Sean:                  This kind of idea of asking the building to do things for you I mean is completely doable now, I think we have three smart speakers in this house and actually the problem is I will go onto the landing to ask one to do something and all of them respond. So you know, I am sure these are problems that can be, you know, tackled. And we have been seeing this in science fiction for decades haven’t we, you know, Star Trek is a really classic example, computer do this, computer do that, computer do the other. But it can be quite clunky can’t it? It’s handy in certain circumstances but sometimes it’s easier just to press a button isn’t it?

 

Jennifer:           It can be yeah and we have to take into consideration the controllability that the users have as well as passive bystanders. So just because I’m consenting to my voice being used in a smart building or smart home doesn’t mean that the visitors would also agree with that.

 

[00:10:10]

                            So if I have a friend over at my home and I have an Alexa, a really interesting question is, do I have an obligation to let that person know that I have an in home recording device? And this is one of the things we look at in the project.

 

Sean:                  Well it kind of ties in a little bit to my kind of other job which is that am I videographer. So as a videographer obviously I am very used to people not wanting to be on camera. And usually you are carrying quite a large device or a relatively obvious device of recording and what’s more you can sort of see which direction it’s pointing, okay. With a microphone that is not always the case is it? 

 

                            I mean, you know, you might be wearing an Apple airpod or whatever they are called, that is recording everything anyway or potentially recording everything that you walk past. I mean how many microphones must be sitting on a tube carriage when you are going through central London literally potentially recording everything? It’s quite a wider issue.

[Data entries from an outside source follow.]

@[simp] theorem State.setI_v : (s.setI w).v = s.v := rfl
@[simp] theorem State.setI_i : (s.setI w).i = w := rfl
@[simp] theorem State.setI_pc : (s.setI w).pc = s.pc := rfl
@[simp] theorem State.setI_sp : (s.setI w).sp = s.sp := rfl
@[simp] theorem State.setI_stack : (s.setI w).stack = s.stack := rfl
@[simp] theorem State.setI_dt : (s.setI w).dt = s.dt := rfl
@[simp] theorem State.setI_st : (s.setI w).st = s.st := rfl
@[simp] theorem State.setI_tc : (s.setI w).tc = s.tc := rfl
@[simp] theorem State.setI_mem : (s.setI w).mem = s.mem := rfl
@[simp] theorem State.setI_grid : (s.setI w).grid = s.grid := rfl
@[simp] theorem State.setI_fc : (s.setI w).fc = s.fc := rfl
@[simp] theorem State.setI_keys : (s.setI w).keys = s.keys := rfl
@[simp] theorem State.setI_faultCode : (s.setI w).faultCode = s.faultCode := rfl
@[simp] theorem State.setI_faultPc : (s.setI w).faultPc = s.faultPc := rfl
@[simp] theorem State.setI_faultWord : (s.setI w).faultWord = s.faultWord := rfl
@[simp] theorem State.setI_divider : (s.setI w).divider = s.divider := rfl
@[simp] theorem State.setI_rndIn : (s.setI w).rndIn = s.rndIn := rfl
@[simp] theorem State.setI_draws : (s.setI w).draws = s.draws := rfl

end setI

section setPc
variable (s : State) (w : Word)

@[simp] theorem State.setPc_v : (s.setPc w).v = s.v := rfl
@[simp] theorem State.setPc_i : (s.setPc w).i = s.i := rfl
@[simp] theorem State.setPc_pc : (s.setPc w).pc = w := rfl
@[simp] theorem State.setPc_sp : (s.setPc w).sp = s.sp := rfl
@[simp] theorem State.setPc_stack : (s.setPc w).stack = s.stack := rfl
@[simp] theorem State.setPc_dt : (s.setPc w).dt = s.dt := rfl
@[simp] theorem State.setPc_st : (s.setPc w).st = s.st := rfl
@[simp] theorem State.setPc_tc : (s.setPc w).tc = s.tc := rfl
@[simp] theorem State.setPc_mem : (s.setPc w).mem = s.mem := rfl
@[simp] theorem State.setPc_grid : (s.setPc w).grid = s.grid := rfl
@[simp] theorem State.setPc_fc : (s.setPc w).fc = s.fc := rfl
@[simp] theorem State.setPc_keys : (s.setPc w).keys = s.keys := rfl
@[simp] theorem State.setPc_faultCode : (s.setPc w).faultCode = s.faultCode := rfl
@[simp] theorem State.setPc_faultPc : (s.setPc w).faultPc = s.faultPc := rfl
@[simp] theorem State.setPc_faultWord : (s.setPc w).faultWord = s.faultWord := rfl
@[simp] theorem State.setPc_divider : (s.setPc w).divider = s.divider := rfl
@[simp] theorem State.setPc_rndIn : (s.setPc w).rndIn = s.rndIn := rfl
@[simp] theorem State.setPc_draws : (s.setPc w).draws = s.draws := rfl

end setPc

section setDt
variable (s : State) (b : Byte)

@[simp] theorem State.setDt_v : (s.setDt b).v = s.v := rfl
@[simp] theorem State.setDt_i : (s.setDt b).i = s.i := rfl
@[simp] theorem State.setDt_pc : (s.setDt b).pc = s.pc := rfl
@[simp] theorem State.setDt_sp : (s.setDt b).sp = s.sp := rfl
@[simp] theorem State.setDt_stack : (s.setDt b).stack = s.stack := rfl
@[simp] theorem State.setDt_dt : (s.setDt b).dt = b := rfl
@[simp] theorem State.setDt_st : (s.setDt b).st = s.st := rfl
@[simp] theorem State.setDt_tc : (s.setDt b).tc = s.tc := rfl
@[simp] theorem State.setDt_mem : (s.setDt b).mem = s.mem := rfl
@[simp] theorem State.setDt_grid : (s.setDt b).grid = s.grid := rfl
@[simp] theorem State.setDt_fc : (s.setDt b).fc = s.fc := rfl
@[simp] theorem State.setDt_keys : (s.setDt b).keys = s.keys := rfl
@[simp] theorem State.setDt_faultCode : (s.setDt b).faultCode = s.faultCode := rfl
@[simp] theorem State.setDt_faultPc : (s.setDt b).faultPc = s.faultPc := rfl
@[simp] theorem State.setDt_faultWord : (s.setDt b).faultWord = s.faultWord := rfl
@[simp] theorem State.setDt_divider : (s.setDt b).divider = s.divider := rfl
@[simp] theorem State.setDt_rndIn : (s.setDt b).rndIn = s.rndIn := rfl
@[simp] theorem State.setDt_draws : (s.setDt b).draws = s.draws := rfl

end setDt

section setSt
variable (s : State) (b : Byte)

@[simp] theorem State.setSt_v : (s.setSt b).v = s.v := rfl
@[simp] theorem State.setSt_i : (s.setSt b).i = s.i := rfl
@[simp] theorem State.setSt_pc : (s.setSt b).pc = s.pc := rfl
@[simp] theorem State.setSt_sp : (s.setSt b).sp = s.sp := rfl
@[simp] theorem State.setSt_stack : (s.setSt b).stack = s.stack := rfl
@[simp] theorem State.setSt_dt : (s.setSt b).dt = s.dt := rfl
@[simp] theorem State.setSt_st : (s.setSt b).st = b := rfl
@[simp] theorem State.setSt_tc : (s.setSt b).tc = s.tc := rfl
@[simp] theorem State.setSt_mem : (s.setSt b).mem = s.mem := rfl
@[simp] theorem State.setSt_grid : (s.setSt b).grid = s.grid := rfl
@[simp] theorem State.setSt_fc : (s.setSt b).fc = s.fc := rfl
@[simp] theorem State.setSt_keys : (s.setSt b).keys = s.keys := rfl
@[simp] theorem State.setSt_faultCode : (s.setSt b).faultCode = s.faultCode := rfl
@[simp] theorem State.setSt_faultPc : (s.setSt b).faultPc = s.faultPc := rfl
@[simp] theorem State.setSt_faultWord : (s.setSt b).faultWord = s.faultWord := rfl
@[simp] theorem State.setSt_divider : (s.setSt b).divider = s.divider := rfl
@[simp] theorem State.setSt_rndIn : (s.setSt b).rndIn = s.rndIn := rfl
@[simp] theorem State.setSt_draws : (s.setSt b).draws = s.draws := rfl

                            

                            And sorry my long-winded way of coming round to the point but often in venues that are doing recordings they have to have notices and signs don’t they?

 

Jennifer:           Yeah absolutely. But individuals don’t seem to have that same obligation. And it’s interesting in our survey some of our earliest results show that people are very concerned about their rights in these scenarios where they may be a passive bystander getting recorded with their audio when they pass someone who is using such a recording device. But the catch is that people tend to change their mind based on the context of why it’s being used.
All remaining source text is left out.